Nuclear Ban Treaty a ‘Legal Norm Aimed at Stigmatizing Nuclear Weapons’

Alice Slater on Sputnik International, July 10, 2017.

More than one hundred UN member states have adopted the first-ever nuclear disarmament treaty. Radio Sputnik discussed the document with Alice Slater, the UN representative for the Nuclear Age Peace Foundation.

“What we are doing is, we are creating a legal norm, stigmatizing nuclear weapons. We’ve banned chemical weapons, we’ve banned biological weapons, but we’ve never banned nuclear weapons,” Slater said.

Russia, the United States, China, Britain and France abstained from negotiations on the treaty, seeking to strengthen the 1968 Treaty on the Non-Proliferation of Nuclear Weapons instead. The 1968 treaty requires the five original nuclear powers to commit to nuclear disarmament, and to provide other nations with access to peaceful nuclear energy technology.

However, Slater believes that it is important to prohibit nuclear weapons and make them officially illegal.

“We are going to use this treaty to move the public opinion. For example, the NATO alliance stations nuclear weapons in five European countries…. This is illegal now, they cannot have them. The world will say they are prohibited. Even if they didn’t sign the treaty, it is going to have an effect,” the expert said.

“It is going to have a legal authority on any country that signs and ratifies it. And it will have a moral authority, it will change the way we speak about the weapons,” she added.
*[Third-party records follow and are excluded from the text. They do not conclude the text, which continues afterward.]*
/-! ## Encoding -/

/-- Decode and encode agree for every instruction of either mode, whatever bytes follow (R50 to R58).
The spec marks as its own inference: R50 (D27), R52 (general knowledge), R55 (general knowledge), R56 (general
knowledge), R57 (general knowledge), R58 (general knowledge, D11) (log entry 11). -/
def Obligations.DecodeEncodeRoundTrip : Prop :=
  ∀ (m : Mode) (i : Instr) (rest : List Byte), i.wf m = true → decode m (encode i ++ rest) = .ok (i, rest)

/-- Whatever decodes is an instruction of the mode's table, and its bytes are the ones it was read from (R57, R58).
The spec marks as its own inference: R57 (general knowledge), R58 (general knowledge, D11) (log entry 11). -/
def Obligations.DecodedBytesReencode : Prop :=
  ∀ (m : Mode) (bs rest : List Byte) (i : Instr),
    decode m bs = .ok (i, rest) → i.wf m = true ∧ encode i ++ rest = bs

/-- The opcode byte and the mode alone fix the length; a sequence at least that long decodes, and a shorter one does not
(R50, R62).
The spec marks as its own inference: R50 (D27), R62 (derived) (log entry 11). -/
def Obligations.LengthFollowsOpcode : Prop :=
  ∀ (m : Mode) (op : Byte) (rest : List Byte),
    (instrLength m op ≤ rest.length + 1 →
      ∃ i, decode m (op :: rest) = .ok (i, (op :: rest).drop (instrLength m op))
        ∧ encode i = (op :: rest).take (instrLength m op))
    ∧ (rest.length + 1 < instrLength m op → decode m (op :: rest) = .error .operandsMissing)

/-- The two dispatch tables differ in exactly twelve cells (R58, C15).
The spec marks as its own inference: R58 (general knowledge, D11) (log entry 11). -/
def Obligations.TwelveCellsDiffer : Prop :=
  ∀ op : Byte,
    (∀ b1 b2 : Byte, decodeOpcode .base op b1 b2 = decodeOpcode .ext op b1 b2) ↔
      op.toNat ∉ [0x08, 0x10, 0x18, 0x20, 0x28, 0x30, 0x38, 0xCB, 0xD9, 0xDD, 0xED, 0xFD]

/-- The twelve BASE duplicates have the length and effect of their twins, and at the decided tables their cost (R59, R201);
MOV r,r changes only PC and ticks.
The spec marks as its own inference: R59 (general knowledge, D10), R201 (general knowledge, D23, D35) (log entry
11). -/
def Obligations.DuplicatesActAsTheirTwins : Prop :=
  (∀ b1 b2 : Byte,
    (∀ k : BitVec 3, k ≠ 0 → decodeOpcode .base (BitVec.ofNat 8 (8 * k.toNat)) b1 b2 = .nopAlias k)
    ∧ decodeOpcode .base 0xCB b1 b2 = .jmpAlias (wordOf b2 b1)
    ∧ decodeOpcode .base 0xD9 b1 b2 = .retAlias
    ∧ decodeOpcode .base 0xDD b1 b2 = .callAlias 1 (wordOf b2 b1)
    ∧ decodeOpcode .base 0xED b1 b2 = .callAlias 2 (wordOf b2 b1)
    ∧ decodeOpcode .base 0xFD b1 b2 = .callAlias 3 (wordOf b2 b1))
  ∧ (∀ (k : BitVec 3) (j : BitVec 2) (w : Word),
    (encode (.nopAlias k)).length = (encode .nop).length
    ∧ (encode (.jmpAlias w)).length = (encode (.jmp w)).length
    ∧ (encode .retAlias).length = (encode .ret).length
    ∧ (encode (.callAlias j w)).length = (encode (.call w)).length)
  ∧ (∀ s : State,
    let Twins := fun (i j : Instr) =>
      ∃ t u, exec i s = .next t ∧ exec j s = .next u ∧ t = { u with ticks := t.ticks }
        ∧ (s.cfg.mode = .base → DecidedTicks s.cfg → t = u)
    (∀ k, Twins (.nopAlias k) .nop) ∧ (∀ w, Twins (.jmpAlias w) (.jmp w)) ∧ Twins .retAlias .ret
    ∧ ∀ k w, Twins (.callAlias k w) (.call w))
  ∧ ∀ (s : State) (r : Reg),
    ∃ t, exec (.movRR r r) s = .next t ∧ ChangesOnly [] s t ∧ EndsAt s t (s.pc + 1) 5 4

/-- Words written out from the bit patterns of R52 and the maps decode to what they stand for.
The spec marks as its own inference: R52 (general knowledge) (log entry 11). -/
def Obligations.SpecWordsDecode : Prop :=
  decode .base [0b00111110, 0x05] = .ok (.mviR .a 0x05, [])
  ∧ decode .base [0b00100001, 0x34, 0x12] = .ok (.lxi .hl 0x1234, [])
  ∧ decode .ext [0b00111010, 0x00, 0x81, 0x77] = .ok (.lda 0x8100, [0x77])
  ∧ decode .base [0b10011010] = .ok (.sbbR .d, [])
  ∧ decode .base [0b11111110, 0x28] = .ok (.cpi 0x28, [])
  ∧ decode .ext [0b11001100, 0x00, 0xA0] = .ok (.ccc .z 0xA000, [])
  ∧ decode .base [0b11101111] = .ok (.rst 5, [])
  ∧ decode .ext [0b11010101] = .ok (.push .de, [])
  ∧ decode .ext [0b00111000, 0x10] = .ok (.jrCc .c 0x10, [])
  ∧ decode .ext [0b11011101, 0x21] = .ok (.prefixDD, [0x21])

/-! ## The step -/

/-- When the bytes at PC decode to a well-formed instruction, the step is its meaning, and nothing is added around it
(R64 to R66, R69).
The spec marks as its own inference: R69 (D25) (log entry 11). -/
def Obligations.StepRunsDecodedInstruction : Prop :=
  ∀ (s : State) (i : Instr) (rest : List Byte),
    decode s.cfg.mode [s.memRead s.pc, s.memRead (s.pc + 1), s.memRead (s.pc + 2)] = .ok (i, rest) →
      i.wf s.cfg.mode = true → step s = exec i s

/-- Every opcode of either mode is an instruction, it completes in every state, and the prefix bytes, whose effects are
not implemented, are no-ops (R60). -/
def Obligations.EveryOpcodeCompletes : Prop :=
  (∀ (m : Mode) (op b1 b2 : Byte),
    (decodeOpcode m op b1 b2).wf m = true ∧ ∀ s : State, ∃ t, exec (decodeOpcode m op b1 b2) s = .next t)
  ∧ (∀ s : State, ∃ t, step s = .next t)
  ∧ ∀ (op b1 b2 : Byte) (s : State), op.toNat ∈ [0xCB, 0xDD, 0xED, 0xFD] →
    ∃ t, exec (decodeOpcode .ext op b1 b2) s = .next t ∧ ChangesOnly [] s t ∧ t.pc = s.pc + 1

/-! ## Memory and the bus -/

/-- A write below ROM_BOUNDARY is applied, and changes nothing else (R31). -/
def Obligations.RamWriteApplies : Prop :=
  ∀ (s : State) (a : Word) (v : Byte), a < s.cfg.romBoundary →
    (s.memWrite a v).memRead a = v
    ∧ (∀ w, w ≠ a → (s.memWrite a v).memRead w = s.memRead w)
    ∧ ChangesOnly [.mem] s (s.memWrite a v)
    ∧ (s.memWrite a v).pc = s.pc ∧ (s.memWrite a v).ticks = s.ticks

/-- A write at or above ROM_BOUNDARY and outside the window changes nothing; at the decided parameters these addresses
are 0xC000 to 0xF7FF (R32). -/
def Obligations.RomWriteDiscarded : Prop :=
  (∀ (s : State) (a : Word) (v : Byte),
    ¬ a < s.cfg.romBoundary → ¬ (s.cfg.windowLo ≤ a ∧ a ≤ s.cfg.windowHi) → s.memWrite a v = s)
  ∧ ∀ a : Word,
    (¬ a < resetParams.romBoundary ∧ ¬ (resetParams.windowLo ≤ a ∧ a ≤ resetParams.windowHi)) ↔
      0xC000 ≤ a.toNat ∧ a.toNat ≤ 0xF7FF

/-- A control word at offset 3 of the window fills the window with its pattern; nothing else of it remains (R33). -/
def Obligations.ControlWordFillsWindow : Prop :=
  ∀ (s : State) (a : Word) (v : Byte) (p : Pattern),
    ¬ a < s.cfg.romBoundary → s.cfg.windowLo ≤ a → a ≤ s.cfg.windowHi → a.toNat % 4 = 3 →
    ppiControl s.cfg v = some p →
      (∀ w, s.cfg.windowLo ≤ w → w ≤ s.cfg.windowHi →
        (w.toNat % 4 = 0 → (s.memWrite a v).memRead w = p.p0)
        ∧ (w.toNat % 4 = 1 → (s.memWrite a v).memRead w = p.p1)
        ∧ (w.toNat % 4 = 2 → (s.memWrite a v).memRead w = p.p2)
        ∧ (w.toNat % 4 = 3 → (s.memWrite a v).memRead w = p.p3))
      ∧ (∀ w, ¬ (s.cfg.windowLo ≤ w ∧ w ≤ s.cfg.windowHi) → (s.memWrite a v).memRead w = s.memRead w)
      ∧ ChangesOnly [.mem] s (s.memWrite a v)
      ∧ (s.memWrite a v).pc = s.pc ∧ (s.memWrite a v).ticks = s.ticks

/-- Any other write in the window follows WINDOW_DATA_WRITE, whose decided value is DISCARD (R34).
The spec marks as its own inference: R34 (D19) (log entry 11). -/
def Obligations.WindowDataWriteByPolicy : Prop :=
  (∀ (s : State) (a : Word) (v : Byte),
    ¬ a < s.cfg.romBoundary → s.cfg.windowLo ≤ a → a ≤ s.cfg.windowHi →
    (a.toNat % 4 ≠ 3 ∨ ppiControl s.cfg v = none) →
      (s.cfg.windowDataWrite = .discard → ∀ w, (s.memWrite a v).memRead w = s.memRead w)
      ∧ (s.cfg.windowDataWrite = .store →
        (s.memWrite a v).memRead a = v ∧ ∀ w, w ≠ a → (s.memWrite a v).memRead w = s.memRead w)
      ∧ (s.cfg.windowDataWrite = .storeReplicated →
        (∀ w, s.cfg.windowLo ≤ w → w ≤ s.cfg.windowHi → w.toNat % 4 = a.toNat % 4 → (s.memWrite a v).memRead w = v)
        ∧ ∀ w, ¬ (s.cfg.windowLo ≤ w ∧ w ≤ s.cfg.windowHi ∧ w.toNat % 4 = a.toNat % 4) →
          (s.memWrite a v).memRead w = s.memRead w)
      ∧ ChangesOnly [.mem] s (s.memWrite a v))
  ∧ resetParams.windowDataWrite = .discard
A Yars ground mobile missile system at the rehearsal of the military parade dedicated to the 71 th anniversary of Victory in the Great Patriotic War, in Red Square in Moscow
© Sputnik/ Alexander Vilf

This week, 122 UN member states adopted the Treaty on the Prohibition of Nuclear Weapons. The treaty contains prohibitions “against the development, testing, production, stockpiling, transfer, use and threat of use of nuclear weapons.”Nuclear club countries, including Russia, are not expected to sign or ratify it. Russian political and military experts believe the new treaty is a populist gimmick, and that nuclear weapons, as dangerous as they are, are a guarantee of strategic stability.